## Your objective
Below are some records; quote exactly the lines from the one that contains "of R160. -/" through the one that contains "(List Byte)) (idx", inclusive, and no others.

Stored data:
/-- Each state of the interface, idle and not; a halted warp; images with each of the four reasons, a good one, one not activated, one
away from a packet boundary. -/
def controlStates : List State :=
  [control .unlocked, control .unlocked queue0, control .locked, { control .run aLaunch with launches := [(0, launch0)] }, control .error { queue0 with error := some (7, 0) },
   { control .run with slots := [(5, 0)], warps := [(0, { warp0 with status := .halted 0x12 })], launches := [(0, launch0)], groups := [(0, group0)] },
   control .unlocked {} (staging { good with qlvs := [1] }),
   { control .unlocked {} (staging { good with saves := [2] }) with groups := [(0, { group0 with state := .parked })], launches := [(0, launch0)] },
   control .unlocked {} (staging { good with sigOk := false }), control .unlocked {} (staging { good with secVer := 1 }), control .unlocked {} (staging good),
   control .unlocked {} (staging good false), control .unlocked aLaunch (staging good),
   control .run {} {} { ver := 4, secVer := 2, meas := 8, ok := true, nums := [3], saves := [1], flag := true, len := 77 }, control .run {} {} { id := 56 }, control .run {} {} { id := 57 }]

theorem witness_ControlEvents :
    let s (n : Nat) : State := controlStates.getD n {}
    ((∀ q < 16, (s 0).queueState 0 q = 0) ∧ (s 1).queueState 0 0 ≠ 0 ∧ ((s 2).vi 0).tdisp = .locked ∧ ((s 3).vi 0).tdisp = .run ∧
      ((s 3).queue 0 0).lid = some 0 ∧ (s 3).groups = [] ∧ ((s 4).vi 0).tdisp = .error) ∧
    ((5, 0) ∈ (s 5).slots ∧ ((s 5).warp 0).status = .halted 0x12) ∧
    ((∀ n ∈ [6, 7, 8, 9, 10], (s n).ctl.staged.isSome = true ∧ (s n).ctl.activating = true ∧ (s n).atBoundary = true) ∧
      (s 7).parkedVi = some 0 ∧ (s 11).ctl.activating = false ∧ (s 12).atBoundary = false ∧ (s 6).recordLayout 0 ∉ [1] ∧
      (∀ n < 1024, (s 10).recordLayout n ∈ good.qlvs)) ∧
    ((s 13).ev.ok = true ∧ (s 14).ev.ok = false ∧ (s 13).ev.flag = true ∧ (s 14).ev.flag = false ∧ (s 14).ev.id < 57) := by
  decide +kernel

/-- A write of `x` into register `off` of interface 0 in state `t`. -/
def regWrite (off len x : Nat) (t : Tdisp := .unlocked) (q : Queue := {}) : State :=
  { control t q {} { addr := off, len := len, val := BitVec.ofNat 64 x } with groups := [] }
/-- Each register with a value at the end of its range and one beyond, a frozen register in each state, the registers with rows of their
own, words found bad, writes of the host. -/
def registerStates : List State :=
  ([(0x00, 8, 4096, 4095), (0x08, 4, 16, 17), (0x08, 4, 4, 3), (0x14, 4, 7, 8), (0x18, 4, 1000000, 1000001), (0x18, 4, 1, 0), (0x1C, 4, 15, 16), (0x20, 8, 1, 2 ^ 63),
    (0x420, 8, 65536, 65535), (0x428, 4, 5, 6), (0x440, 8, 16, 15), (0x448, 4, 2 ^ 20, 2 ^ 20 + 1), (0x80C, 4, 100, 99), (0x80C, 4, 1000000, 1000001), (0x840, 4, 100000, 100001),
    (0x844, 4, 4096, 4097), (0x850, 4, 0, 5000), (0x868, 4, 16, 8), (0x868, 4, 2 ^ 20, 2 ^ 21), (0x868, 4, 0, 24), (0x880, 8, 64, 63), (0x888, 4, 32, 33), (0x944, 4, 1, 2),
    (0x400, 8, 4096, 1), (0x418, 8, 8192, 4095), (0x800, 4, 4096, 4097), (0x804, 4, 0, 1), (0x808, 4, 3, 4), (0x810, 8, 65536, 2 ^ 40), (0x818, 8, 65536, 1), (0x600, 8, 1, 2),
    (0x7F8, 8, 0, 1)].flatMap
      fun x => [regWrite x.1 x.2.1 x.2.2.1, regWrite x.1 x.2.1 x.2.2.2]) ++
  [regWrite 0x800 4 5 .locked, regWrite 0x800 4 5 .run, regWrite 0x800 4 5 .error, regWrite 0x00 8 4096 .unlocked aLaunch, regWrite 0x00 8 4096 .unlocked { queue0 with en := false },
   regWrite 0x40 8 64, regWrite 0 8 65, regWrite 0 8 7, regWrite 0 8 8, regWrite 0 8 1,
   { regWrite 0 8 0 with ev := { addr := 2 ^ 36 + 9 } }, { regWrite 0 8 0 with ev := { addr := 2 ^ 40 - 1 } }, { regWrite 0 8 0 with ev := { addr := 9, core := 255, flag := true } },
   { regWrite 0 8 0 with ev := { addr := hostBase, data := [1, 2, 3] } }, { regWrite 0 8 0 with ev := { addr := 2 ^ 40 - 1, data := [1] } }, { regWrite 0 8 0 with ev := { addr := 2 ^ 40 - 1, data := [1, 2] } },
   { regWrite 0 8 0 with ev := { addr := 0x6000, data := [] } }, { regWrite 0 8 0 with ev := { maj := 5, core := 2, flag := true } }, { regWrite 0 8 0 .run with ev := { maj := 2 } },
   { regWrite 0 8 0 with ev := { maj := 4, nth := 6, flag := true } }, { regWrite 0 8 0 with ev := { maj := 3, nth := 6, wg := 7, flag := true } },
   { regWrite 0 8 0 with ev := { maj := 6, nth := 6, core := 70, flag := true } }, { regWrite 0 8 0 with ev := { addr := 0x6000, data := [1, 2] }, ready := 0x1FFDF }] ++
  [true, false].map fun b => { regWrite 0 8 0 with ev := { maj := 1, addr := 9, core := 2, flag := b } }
---
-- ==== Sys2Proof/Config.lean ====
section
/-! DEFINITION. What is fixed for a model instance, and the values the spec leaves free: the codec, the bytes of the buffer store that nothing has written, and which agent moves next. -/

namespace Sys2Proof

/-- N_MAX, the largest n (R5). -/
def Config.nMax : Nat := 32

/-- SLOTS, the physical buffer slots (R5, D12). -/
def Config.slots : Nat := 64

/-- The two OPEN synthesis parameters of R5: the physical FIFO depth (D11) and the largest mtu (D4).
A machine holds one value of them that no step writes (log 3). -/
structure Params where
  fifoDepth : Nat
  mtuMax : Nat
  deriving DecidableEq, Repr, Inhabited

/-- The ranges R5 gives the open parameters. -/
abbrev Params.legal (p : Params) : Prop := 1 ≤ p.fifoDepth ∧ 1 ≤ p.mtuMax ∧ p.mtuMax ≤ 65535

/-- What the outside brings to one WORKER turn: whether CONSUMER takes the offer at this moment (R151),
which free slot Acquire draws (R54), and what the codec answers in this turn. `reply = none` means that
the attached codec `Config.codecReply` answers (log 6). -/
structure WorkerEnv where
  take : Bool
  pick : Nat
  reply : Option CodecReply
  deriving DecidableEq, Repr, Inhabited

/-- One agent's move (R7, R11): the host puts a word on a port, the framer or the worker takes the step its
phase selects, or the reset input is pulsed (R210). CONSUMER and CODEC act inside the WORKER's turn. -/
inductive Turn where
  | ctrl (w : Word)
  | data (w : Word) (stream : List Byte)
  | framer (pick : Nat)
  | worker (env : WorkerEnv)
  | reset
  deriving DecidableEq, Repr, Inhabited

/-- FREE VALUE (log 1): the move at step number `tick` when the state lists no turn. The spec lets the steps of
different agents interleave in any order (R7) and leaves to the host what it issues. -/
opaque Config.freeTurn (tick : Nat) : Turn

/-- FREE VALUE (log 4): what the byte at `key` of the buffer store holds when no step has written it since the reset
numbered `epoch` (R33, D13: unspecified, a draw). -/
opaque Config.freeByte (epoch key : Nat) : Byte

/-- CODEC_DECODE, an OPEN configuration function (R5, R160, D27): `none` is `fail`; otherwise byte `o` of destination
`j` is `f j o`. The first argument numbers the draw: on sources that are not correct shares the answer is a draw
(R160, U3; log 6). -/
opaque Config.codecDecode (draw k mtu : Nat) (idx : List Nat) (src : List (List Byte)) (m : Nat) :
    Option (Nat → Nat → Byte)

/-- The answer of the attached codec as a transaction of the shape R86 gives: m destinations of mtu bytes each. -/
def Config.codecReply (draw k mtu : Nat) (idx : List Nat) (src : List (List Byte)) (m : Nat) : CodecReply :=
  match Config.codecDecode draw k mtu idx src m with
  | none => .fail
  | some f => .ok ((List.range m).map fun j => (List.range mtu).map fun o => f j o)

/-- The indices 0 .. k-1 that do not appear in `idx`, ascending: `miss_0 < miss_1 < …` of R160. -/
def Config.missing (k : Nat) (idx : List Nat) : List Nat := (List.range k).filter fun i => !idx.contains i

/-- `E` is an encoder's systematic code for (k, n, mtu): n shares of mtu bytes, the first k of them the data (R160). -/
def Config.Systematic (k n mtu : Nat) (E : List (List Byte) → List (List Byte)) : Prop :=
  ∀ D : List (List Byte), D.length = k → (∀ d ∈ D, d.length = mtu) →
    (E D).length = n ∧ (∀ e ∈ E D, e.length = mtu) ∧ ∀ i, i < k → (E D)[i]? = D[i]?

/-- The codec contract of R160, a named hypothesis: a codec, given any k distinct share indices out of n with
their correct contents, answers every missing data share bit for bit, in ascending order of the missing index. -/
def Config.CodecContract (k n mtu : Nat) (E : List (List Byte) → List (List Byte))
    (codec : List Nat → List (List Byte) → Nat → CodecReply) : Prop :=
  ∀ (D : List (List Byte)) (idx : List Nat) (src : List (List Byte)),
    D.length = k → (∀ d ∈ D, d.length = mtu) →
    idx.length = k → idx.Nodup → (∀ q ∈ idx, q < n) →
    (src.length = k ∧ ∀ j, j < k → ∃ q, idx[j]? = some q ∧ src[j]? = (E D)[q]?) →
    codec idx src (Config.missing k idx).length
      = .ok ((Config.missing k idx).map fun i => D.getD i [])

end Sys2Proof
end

## Exercise response
/-- The indices 0 .. k-1 that do not appear in `idx`, ascending: `miss_0 < miss_1 < …` of R160. -/
def Config.missing (k : Nat) (idx : List Nat) : List Nat := (List.range k).filter fun i => !idx.contains i

/-- `E` is an encoder's systematic code for (k, n, mtu): n shares of mtu bytes, the first k of them the data (R160). -/
def Config.Systematic (k n mtu : Nat) (E : List (List Byte) → List (List Byte)) : Prop :=
  ∀ D : List (List Byte), D.length = k → (∀ d ∈ D, d.length = mtu) →
    (E D).length = n ∧ (∀ e ∈ E D, e.length = mtu) ∧ ∀ i, i < k → (E D)[i]? = D[i]?

/-- The codec contract of R160, a named hypothesis: a codec, given any k distinct share indices out of n with
their correct contents, answers every missing data share bit for bit, in ascending order of the missing index. -/
def Config.CodecContract (k n mtu : Nat) (E : List (List Byte) → List (List Byte))
    (codec : List Nat → List (List Byte) → Nat → CodecReply) : Prop :=
  ∀ (D : List (List Byte)) (idx : List Nat) (src : List (List Byte)),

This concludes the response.